A composite claim is a combination of different forms, used for the withdrawal of money from EPF offline. This EPF form combines Form 19, Form 10C, and Form 31. Individually, Form 19 is for PF final settlement (claim form); Form 10C is for pension withdrawal, and form 31 is for partial PF withdrawals.

However, suppose an individual has its UAN linked with an Aadhaar card and bank account. In that case, they can submit this single form directly to EPFO without employer attestation. Similarly, if UAN is not linked to Aadhaar card and bank account, then employer attestation is required on the form.

Conclusion

EPF comes under Employee Provident Fund and Miscellaneous Provisions Act,1952. EPF is an excellent saving scheme for building a sufficient retirement corpus for salaried employees. Over the career time, one shifts a job multiple times. But, the benefit of this scheme is added continuously under UAN. EPF can be a good investment plan as it also comes with tax benefits. It ensures higher earnings and improves savings for employees in the long-term.

However, there are certain limitations, as well. There can be a better investment plan or alternative, which is an ELSS fund (tax saver fund).  ELSS fund is a type of equity funds that helps investors get inflation-beating returns for retirement. With tax-saving and lower lock-in period high returns, this tax saver fund attracts many investors.

Frequently Asked Questions

What is UAN?

EPFO has introduced a 12-digit number for all employees holding an EPF account called Universal Account Number(UAN). This number helps in transferring the PF account from one employer to another. With UAN, there is no dependency on any employer for the withdrawal of the PF amount.

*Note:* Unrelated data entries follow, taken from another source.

-- ==== Sys2Proof/Machine/Flags.lean ====
section
/-! DEFINITION. The flags of 10_state.md R39: error bits, uniformity, dirty rows and columns, full and empty. -/

namespace Sys2Proof.Machine

/-! ### `ERROR` bits (R261) -/

/-- bit 0 -/
def errInvalidPackingMode : Word := 0x001#32
/-- bit 1 -/
def errLookupNotImplemented : Word := 0x002#32
/-- bit 6 -/
def errInvalidCrop : Word := 0x040#32
/-- bit 7; set by a host write only (R234) -/
def errModeNotFound : Word := 0x080#32
/-- bit 8; set by a host write only (R234) -/
def errNoPhasesAvailable : Word := 0x100#32
/-- bit 10 -/
def errEmptyLineQueue : Word := 0x400#32

/-- The six bits: what a write of the register port can set (R262). -/
def errWritable : Word :=
  errInvalidPackingMode ||| errLookupNotImplemented ||| errInvalidCrop ||| errModeNotFound |||
    errNoPhasesAvailable ||| errEmptyLineQueue

/-! ### Full and empty (R200) -/

/-- `LastSeen(q)`: what the producer side sees of `Qq_LAST` (R96, R200). -/
def lastSeen (c : Config) (x : Queue) : Nat := if c.cdcLag then x.lastView else x.last

/-- `CurSeen(q)`: what the consumer side sees of `Qq_CUR` (R96, R200). -/
def curSeen (c : Config) (x : Queue) : Nat := if c.cdcLag then x.curView else x.cur

/-- `Full(q)` (R200). -/
def queueFull (c : Config) (x : Queue) : Bool := (x.cur + 1) % c.qcap == lastSeen c x

/-- `Empty(q)` (R200). -/
def queueEmpty (c : Config) (x : Queue) : Bool := curSeen c x == x.last

/-- `Count(q)`: committed rows not yet read (R200). -/
def queueCount (c : Config) (x : Queue) : Nat := (x.cur + c.qcap - x.last) % c.qcap

/-! ### Dirty rows and columns (R41, R42, R186) -/

/-- `DIRTY_LINES[y] = 1`. -/
def lineDirty (lines : List Bool) (y : Nat) : Bool := lines.getD y false

/-- `colDirty(x)`: the column's nibble is not zero (R186). -/
def colDirty (cols : List Byte) (x : Nat) : Bool := nibbleOf (cols.getD (x / 2) 0#8) x != 0#4

/-- `CTRL.DIRTY_EN` (R25). -/
def dirtyEn (s : State) : Bool := s.ctrl.getLsbD 2

/-- `BuildMask()`: `MASK` from the dirty columns (R221). -/
def buildMask (s : State) : List Byte :=
  if dirtyEn s then
    maskRow (fun x => decide (x < s.cfg.width) && colDirty s.dirtyCols x) s.cfg.lineBytes
  else List.replicate s.cfg.lineBytes 0xFF#8

/-! ### Uniformity (R185) -/

/-- `previously_white`: the AND over the `from` nibbles is 0xF. -/
def allWhite (froms : List Nibble) : Bool := froms.foldl (· &&& ·) 0xF#4 == 0xF#4

/-- `previously_black`: the OR over the `from` nibbles is 0x0. -/
def allBlack (froms : List Nibble) : Bool := froms.foldl (· ||| ·) 0x0#4 == 0x0#4

end Sys2Proof.Machine
end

What is pdf withdrawal form 31?

A PF withdrawals form 31 is also knows as PF advance form. This EPF form is for partial withdrawal of funds or claim advance from the EPF account. An individual cannot withdraw the amount as when required. Likewise, withdrawal is available in special conditions only.
One can withdraw partial amounts in case of any financial emergencies like marriage, payment of a loan, higher education, purchase of land/house etc.

What is PF Form 19?

Form 19 is a claim form that helps individuals to claim their EPF amount. One can use this form is mainly for two purposes. Firstly, when the individual wants to withdraw the full amount in the form of full settlement. When an individual quits a job, they can either close/settle their PF account or transfer it to the new employee. Secondly, one can use this form to withdraw the sum when they retire.
One can use this form for EPF claims. However, only after two months of leaving a job or retirement.

What is form 10D?

Under the EPF scheme, an EPFO member becomes eligible to receive a pension at the age of 58 years. Form 10D helps in pension withdrawal post-retirement. One has to fill the form 10D offline and submit it to EPFO.